An RDD has a lineage and therefore does not exist until an action if performed on it; so, if I have a method which performs numerous transformations on the RDD and returns a transformed RDD then what am I actually returning?
Am I returning nothing until that RDD is required for an action? If I cached an RDD in the method, does it persist in the cache? I think I know the answer to this being: the method will only be run when the action is called on the RDD which is returned? But I could be wrong.
An extension to this question is:
If I have a tail recursive method that takes an RDD as a parameter and returns an RDD but I am caching RDD's within the method:
def method(myRDD : RDD) : RDD = {
...
anRDD.cache
if(true) return someRDD
method(someRDD) // tailrec
}
Then, when a tail recursion happens, does it overwrite the previous cached RDD anRDD
or do both persist? I'd imagine both persist. I am having data spilled to disk when the dataset I'm using is just 63mb big. And I think it could have something to do with the tail recursive method.
The RDD lineage is built as a graph of RDD object instances linked together where every node in the lineage has a reference to its dependencies. In it's most simple chain form, you could see it as a linked list:
hadoopRDD(location) <-depends- filteredRDD(f:A->Boolean) <-depends- mappedRDD(f:A->B)
You can appreciate this in base RDD constructor:
/** Construct an RDD with just a one-to-one dependency on one parent */
def this(@transient oneParent: RDD[_]) =
this(oneParent.context , List(new OneToOneDependency(oneParent)))
To come to the point: In the same way we can recursively build a linked list, we can also build an RDD lineage. The result of the recursive function that acts on RDDs will be a well-defined RDD.
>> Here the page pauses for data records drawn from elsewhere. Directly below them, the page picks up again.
/-- `UNLOAD_PARTITION` (R24, R381): refused while the partition is busy or RUNNING. -/
def unloadPartition (k : Nat) (j : Job) (s : State) : State :=
  let n := j.d.part.toNat
  let st := s.f (GLB_PART_CFG.STATE n)
  if s.enabled n && (st == stEMPTY || st == stSTOPPED || st == stINVALID) then
    jobEnd k j csOK 0 0 0 (partDisable n ((unloadBand n s).setF (CFG_RESVAL.VALID.bit n) 0))
  else stateEnd k j s

def execUnloadPartition (f : Fin 13) (d : Desc) (s : State) : Host.Outcome State Fault Refusal := .next (firmware 0x03 f d unloadPartition s)

/-- `START_PARTITION` (R26, R255, R341): only a STOPPED partition is started. -/
def startPartition (k : Nat) (j : Job) (s : State) : State :=
  let n := j.d.part.toNat
  if s.enabled n && s.f (GLB_PART_CFG.STATE n) == stSTOPPED then jobEnd k j csOK 0 0 0 (startPart n (!bitOf j.d.p0.toNat 0) s) else stateEnd k j s

def execStartPartition (f : Fin 13) (d : Desc) (s : State) : Host.Outcome State Fault Refusal := .next (firmware 0x04 f d startPartition s)

/-- `STOP_PARTITION` (R256, R401): the stop is requested once (R8), and complete when every request to stop has been taken at its safe point. -/
def stopPartition (k : Nat) (j : Job) (s : State) : State :=
  let n := j.d.part.toNat
  let st := s.f (GLB_PART_CFG.STATE n)
  if s.enabled n && (st == stSTOPPED || st == stRUNNING) then
    let s := if j.started then stopSeen n s else jobSets k (s.runFields n) (stopPart n s)
    if s.stopsDue n then jobNote k 1 s else jobEnd k j csOK 0 0 0 s
  else stateEnd k j s

def execStopPartition (f : Fin 13) (d : Desc) (s : State) : Host.Outcome State Fault Refusal := .next (firmware 0x05 f d stopPartition s)

/-! ### `SET_POWER` (R447) -/

/-- The request, once, and again while `ERR` reads BURST. -/
def powerRequest (k : Nat) (j : Job) (s : State) : State :=
  let n := j.d.part.toNat
  let r := bitsOf j.d.p0.toNat 1 0
  if !j.started then
    jobSets k [PWR_PART.RUNG n] (rungRequest n r { s with sys := { s.sys with lastDefer := Map.del s.sys.lastDefer n } })
  else if s.f (PWR_PART.ERR n) = 2 ∧ s.on (PWR_PART.BUSY n) = false then
    (let s := rungRequest n r s
     if s.f (PWR_PART.ERR n) = 0 then jobSets k [PWR_PART.RUNG n] s else s)
  else s

/-- `SET_POWER`: complete when `CUR` equals the request; `expired` ends the retries after BURST. -/
def setPower (expired : Bool) (k : Nat) (j : Job) (s : State) : State :=
  let n := j.d.part.toNat
  let r := bitsOf j.d.p0.toNat 1 0
  let s := powerRequest k j s
  let busy := s.on (PWR_PART.BUSY n)
  if (!s.enabled n && r != 0) || (!busy && s.f (PWR_PART.ERR n) == 1) then stateEnd k j s
  else if !busy && s.f (PWR_PART.ERR n) == 2 then (if expired then jobEnd k j csTIMEOUT 0 0 0 s else jobNote k 1 s)
  else if s.f (PWR_PART.CUR n) = r then
    jobEnd k j csOK 0 (BitVec.ofNat 64 (r + min (Map.getD s.sys.lastDefer n 0) 65535 * 2 ^ 16)) 0 s
  else jobNote k 1 s

def execSetPower (f : Fin 13) (d : Desc) (expired : Bool) (s : State) : Host.Outcome State Fault Refusal := .next (firmware 0x06 f d (setPower expired) s)

/-! ### `REPAIR_ISLAND` (R463 to R465) -/

/-- The first check of R463 that fails: its status and detail. -/
def State.repairCheck (s : State) (d : Desc) : Option (Nat × Nat) :=
  let row := bitsOf d.p0.toNat 3 0
  let c := bitsOf d.p0.toNat 11 8
  let n := s.owner row
  let st := s.f (GLB_PART_CFG.STATE n)
  if s.f RST_STAT.SVC ≠ 2 then some (csNOTREADY, 0)
  else if 11 < row ∨ 11 < c then some (csBADPARAM, 1)
  else if s.spare row < 12 then some (csBADPARAM, 2)
  else if s.enabled n ∧ (st = stLOADING ∨ st = stREPAIRING ∨ st = stINVALID) then some (csSTATE, st)
  else if s.enabled n ∧ (st = stSTOPPED ∨ st = stRUNNING) ∧ bitOf (s.f CFG_RESVAL.VALID) n = false then some (csBADPARAM, 3)
  else none

/-- A repair that succeeded returns the pointer, and the time it took, which is open. -/
def repairOk (k : Nat) (j : Job) (row : Nat) (s : State) : State :=
  let (t, s) := s.fresh
  jobEnd k j csOK 0 (BitVec.ofNat 64 (s.spare row)) t s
An action will be required to schedule that lineage for execution, and will materialize the computation represented by it, much like one could "walk" a linked list once it has been created.
Consider this (rather contrieved, I must admit) example:
def isPrime(n:Int):Boolean = {
(n == 2) || (!( n % 2 ==0) && !((3 to math.sqrt(n).ceil.toInt) exists (x => n % x == 0)))
}
def recPrimeFilter(rdd:RDD[Int], i:Int):RDD[Int] =
if (i<=1) rdd else if (isPrime(i)) recPrimeFilter(rdd.filter(x=> x!=i), i-1) else (recPrimeFilter(rdd.map(x=>x+i), i-1))
When applied to an RDD of ints, we can observe the lineage with the interleaved filter and map resulting of the prime number locations :
val rdd = sc.parallelize(1 to 100)
val res = weirdPrimeFilter(rdd,15)
scala> res.toDebugString
res3: String =
(8) FilteredRDD[54] at filter at <console>:18 []
| FilteredRDD[53] at filter at <console>:18 []
| MappedRDD[52] at map at <console>:18 []
| FilteredRDD[51] at filter at <console>:18 []
| MappedRDD[50] at map at <console>:18 []
| FilteredRDD[49] at filter at <console>:18 []
| MappedRDD[48] at map at <console>:18 []
| MappedRDD[47] at map at <console>:18 []
| MappedRDD[46] at map at <console>:18 []
| FilteredRDD[45] at filter at <console>:18 []
| MappedRDD[44] at map at <console>:18 []
| FilteredRDD[43] at filter at <console>:18 []
| MappedRDD[42] at map at <console>:18 []
| MappedRDD[41] at map at <console>:18 []
| ParallelCollectionRDD[33] at parallelize at <console>:13 []
'cache' breaks the lineage, making the RDD at the point of caching to "remember" its contents the first time it passes by there, sothat all dependent RDDs further up in the lineage can reuse that cached data.
In the basic case of the linear RDD lineage, it will have no effect at all, because each node will be visited only once.
Caching, in this case, could make sense if the recursive RDD construction process creates a graph or tree-like structure where actions are called at many different 'leaf' nodes.